“Valerian and the City of a Thousand Planets”

“Valerian and the City of a Thousand Planets” has been on my summer movie radar (and Helen’s) since we first saw the trailers for it. And, given that “The Fifth Element” is one of my favorite movies of all time, I had pretty high expectations for Valerian.

I had a chance to see it this evening with Helen — and while it’s not a bad movie, overall, it’s really, really not good. It reminds me a lot of Avatar — a movie that I very much enjoyed looking at but couldn’t stand listening to.

The world Luc Besson has realized for Valerian is fantastic. The titular “City of a Thousand Planets” (also called Alpha) is essentially Babylon 5 blown out to the nth degree — a spaceborn utopia where all the universe’s races can come together and coexist (unlike Babylon 5, though, Alpha actually works). Visually the whole thing is stunningly beautiful.
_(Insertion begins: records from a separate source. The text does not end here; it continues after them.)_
-- ==== Sys2Proof/Machine/Arith.lean ====
section
/-! DEFINITION. Number formats and exact arithmetic (Chapter 2): decoding, rounding, conversion, MX scales, the exact accumulator,
FP32 operations and the Philox generator. Values are exact: a sign, a magnitude and a power of two. -/

namespace Sys2Proof.Machine

/-- An exact value: NaN, an infinity, or (−1)^neg × n × 2^e. -/
inductive FVal where
  | nan
  | inf (neg : Bool)
  | fin (neg : Bool) (n : Nat) (e : Int)
  deriving DecidableEq, Repr

/-! ## Formats (Tables 2.1-2.3) -/

/-- Parameters of a floating-point format: exponent bits, mantissa bits, bias. -/
structure FFmt where
  eb : Nat
  mb : Nat
  bias : Nat
  deriving DecidableEq, Repr

/-- The parameters of element format code `f` (bits [3:0] of a format code); integers have none. -/
def ffmt (f : Nat) : Option FFmt :=
  match f with
  | 0 => some ⟨8, 23, 127⟩
  | 1 => some ⟨8, 7, 127⟩
  | 2 => some ⟨5, 10, 15⟩
  | 3 => some ⟨4, 3, 7⟩
  | 4 => some ⟨5, 2, 15⟩
  | 5 => some ⟨3, 2, 3⟩
  | 6 => some ⟨2, 3, 1⟩
  | 7 => some ⟨2, 1, 1⟩
  | _ => none

/-- The format codes of Table 2.1. -/
def fmtKnown (f : Nat) : Bool := f ≤ 0xA || (0x13 ≤ f && f ≤ 0x18)
/-- An MX code. -/
def fmtMx (f : Nat) : Bool := 0x13 ≤ f && f ≤ 0x18
/-- The element format of a code. -/
def fmtElem (f : Nat) : Nat := f % 16
/-- Narrow formats: codes 0x03-0x08 and the MX codes. -/
def fmtNarrow (f : Nat) : Bool := (3 ≤ f && f ≤ 8) || fmtMx f
/-- Element width in bits (Table 2.1). -/
def fmtBits (f : Nat) : Nat :=
  match fmtElem f with
  | 0 => 32 | 1 => 16 | 2 => 16 | 3 => 8 | 4 => 8 | 5 => 6 | 6 => 6 | 7 => 4 | 8 => 8 | 9 => 32 | 10 => 128 | _ => 8

/-- Has infinities: FP32, BF16, FP16 and E5M2 (R41, R43). -/
def fmtHasInf (f : Nat) : Bool := f ≤ 2 || f == 4
/-- Has a NaN (R43). -/
def fmtHasNan (f : Nat) : Bool := f ≤ 4
/-- Encoding of the largest finite value, positive (Tables 2.2, 2.3). -/
def fmtMaxEnc (f : Nat) : Nat :=
  match f with
  | 0 => 0x7F7FFFFF | 1 => 0x7F7F | 2 => 0x7BFF | 3 => 0x7E | 4 => 0x7B | 5 => 0x1F | 6 => 0x1F | 7 => 0x7 | _ => 0
/-- Encoding of +infinity. -/
def fmtInfEnc (f : Nat) : Nat := match f with | 0 => 0x7F800000 | 1 => 0x7F80 | 2 => 0x7C00 | 4 => 0x7C | _ => 0
/-- Canonical NaN (Tables 2.2, 2.3). -/
def fmtNanEnc (f : Nat) : Nat := match f with | 0 => 0x7FC00000 | 1 => 0x7FC0 | 2 => 0x7E00 | 3 => 0x7F | 4 => 0x7E | _ => 0
/-- Unbiased exponent of the largest normal value (Table 2.3, R44). -/
def fmtEmax (f : Nat) : Int := match f with | 3 => 8 | 4 => 15 | 5 => 4 | 6 => 2 | 7 => 2 | 8 => 0 | _ => 0
/-- Exponent of the lowest bit a value can carry (Table 2.3, R44). -/
def fmtMlow (f : Nat) : Int := match f with | 3 => -9 | 4 => -16 | 5 => -4 | 6 => -3 | 7 => -1 | 8 => 0 | _ => 0

/-! ## ARITH_STATUS flags (Table 2.6) -/

def fNanIn : BitVec 8 := 0x01
def fNanGen : BitVec 8 := 0x02
def fSat : BitVec 8 := 0x04
def fInfOut : BitVec 8 := 0x08
def fAccLost : BitVec 8 := 0x10
def fAccRange : BitVec 8 := 0x20
def fNanNorep : BitVec 8 := 0x40
def fUflow : BitVec 8 := 0x80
And, like The Fifth Element, I spent this entire film wishing there was a Star Wars-worthy line of toys that included all of the various aliens and vehicles and locations. Nobody does sci-fi set and character design like Besson.
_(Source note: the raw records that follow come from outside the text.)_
-- ==== Sys2Proof/Machine/StPwr.lean ====
section
/-! DEFINITION. The state of the power controller and of the module (Chapters 19 and 22). Every field carries its reset value as its
default. -/

namespace Sys2Proof.Machine

/-- PWR_CL of a cluster (Table 19.6): codes 0 RUN, 1 RETAIN, 2 OFF. -/
structure ClPwr where
  req : Nat := 0
  state : Nat := 0
  busy : Bool := false
  /-- the state held before SLEEP, to which the cluster returns (R572) -/
  before : Nat := 0
  deriving DecidableEq, Repr

/-- The power controller. -/
structure Pwr where
  /-- input power and conversion are on (R635) -/
  on : Bool := true
  /-- TRIP has turned every domain off but the always-on domain (R576) -/
  off : Bool := false
  /-- PWR_DVFS.target; the thermal and the cap limit (R563) -/
  target : Nat := 4
  thermLimit : Nat := 4
  capLimit : Nat := 4
  /-- PWR_DROOP_CFG -/
  relMv : Nat := 0x14
  tripMv : Nat := 0x2D
  /-- a stretch episode is in progress, its stretched cycles so far, and whether a thermal or cap request has held in it (R564, R565) -/
  stretch : Bool := false
  m : Nat := 0
  epTherm : Bool := false
  epCap : Bool := false
  /-- PWR_STRETCH -/
  cycles : W64 := 0
  thermEps : Nat := 0
  capEps : Nat := 0
  droopEps : Nat := 0
  /-- PWR_THERM_CFG.warn, and the levels that die sensors and stacks stand at: bit 0 WARN, 1 THROTTLE, 2 CRITICAL (R573) -/
  warn : Nat := 0x5F
  dieLvl : BitVec 3 := 0
  stackLvl : BitVec 3 := 0
  /-- PWR_THERM_STAT.sensor and .tripped (sticky) -/
  sensor : Nat := 0
  tripped : Bool := false
  /-- ticks of the last THROTTLE step and recovery, and of the end of THROTTLE (R574) -/
  stepAt : W64 := 0
  riseAt : W64 := 0
  /-- PWR_CAP.watts, c_eff and req -/
  watts : Nat := 0x708
  cEff : Nat := 0x708
  capReq : Bool := false
  /-- the last samples, newest first, at most 10: mV and mA (R577, R578) -/
  samples : List (Nat × Nat) := []
  /-- tick of the last sample; ticks of the cap window for which the request has held, and since when it holds (R579) -/
  sampleAt : W64 := 0
  capTicks : Nat := 0
  capSince : W64 := 0
  /-- the last 10 ms window, counted from 1, in which a cap request was reported (R580) -/
  capLogged : Nat := 0
  /-- ticks of the last cap window and rise window, and PWR_ENERGY at the start of the rise window -/
  winAt : W64 := 0
  riseWinAt : W64 := 0
  energyWin : W64 := 0
  /-- PWR_SAG -/
  surge : Nat := 0
  sag : Nat := 0
  minDv : Nat := 0x3FF
  warnDv : Nat := 0x26C
  /-- consecutive samples below warn_dv and above 80.5 V -/
  sagRun : Nat := 0
  surgeRun : Nat := 0
  /-- PWR_ENERGY -/
  energy : W64 := 0
  /-- PWR_TELEM0-18 and PWR_TELEM_SEQ, and the tick of the last update -/
  telem : Table Nat := []
  telemSeq : W32 := 0
  telemAt : W64 := 0
  /-- sums of the samples of the interval: mV, mA, µW and how many; hottest readings of sensors 4-13 in 0.1 °C; the highest level -/
  sumMv : Nat := 0
  sumMa : Nat := 0
  sumUw : Nat := 0
  nSum : Nat := 0
  hot : Table Int := []
  lvlMax : Nat := 0
  /-- fast cycles and stretched cycles at the start of the interval -/
  fast0 : W64 := 0
  cycles0 : W64 := 0
  /-- PWR_DEV -/
  sleep : Bool := false
  asleep : Bool := false
  /-- an event has asked for the fast clock and the hub (R548, R572) -/
  wakeAsk : Bool := false
  /-- PWR_CL by cluster -/
  cls : Table ClPwr := []
  deriving DecidableEq, Repr

end Sys2Proof.Machine
end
But then people start talking. Dane Dehaan plays Valerian — and since he’s in the movie’s title he talks a lot — and he is so bad he brings the entire movie crashing down. He has terrible dialogue to work with (legitimately terrible dialogue), but he brings absolutely nothing to the role. He’s a dead fish on the screen and spends the entire film with essentially a single facial expression that screams “I’m confused.”

Cara Delevingne gets worse dialogue than Dehaan does, which hardly seems possible, but she seemed to be making an effort to do something with it. Her relationship with Dehaan is completely unbelievable and, since he’s a lieutenant and she’s a sergeant, would probably get Valerian court martialed. The completely nonexistent chemistry between them (due in large part to Dehaan constantly appearing confused) doesn’t help matters any.

Ultimately, what Valerian is missing that Fifth Element had is humanity and heart. Valerian has nothing remotely resembling a “Leeloo Dallas multipass” or “Negative, I am a meat popsicle” moment, or a Ruby Rodd character for comic relief (although Valerian tries with the trio of Shingouz), and it’s worse off for it.

It’s well worth seeing in theaters for the pure visual spectacle. And there are plenty of redeeming qualities — the alien residents of the planet Mül, for instance, who we meet in the first scene after the intro to set up Alpha, are legitimately good characters. But unfortunately the good stuff is overshadowed by how bad the movie is when the two main characters have to talk to each other.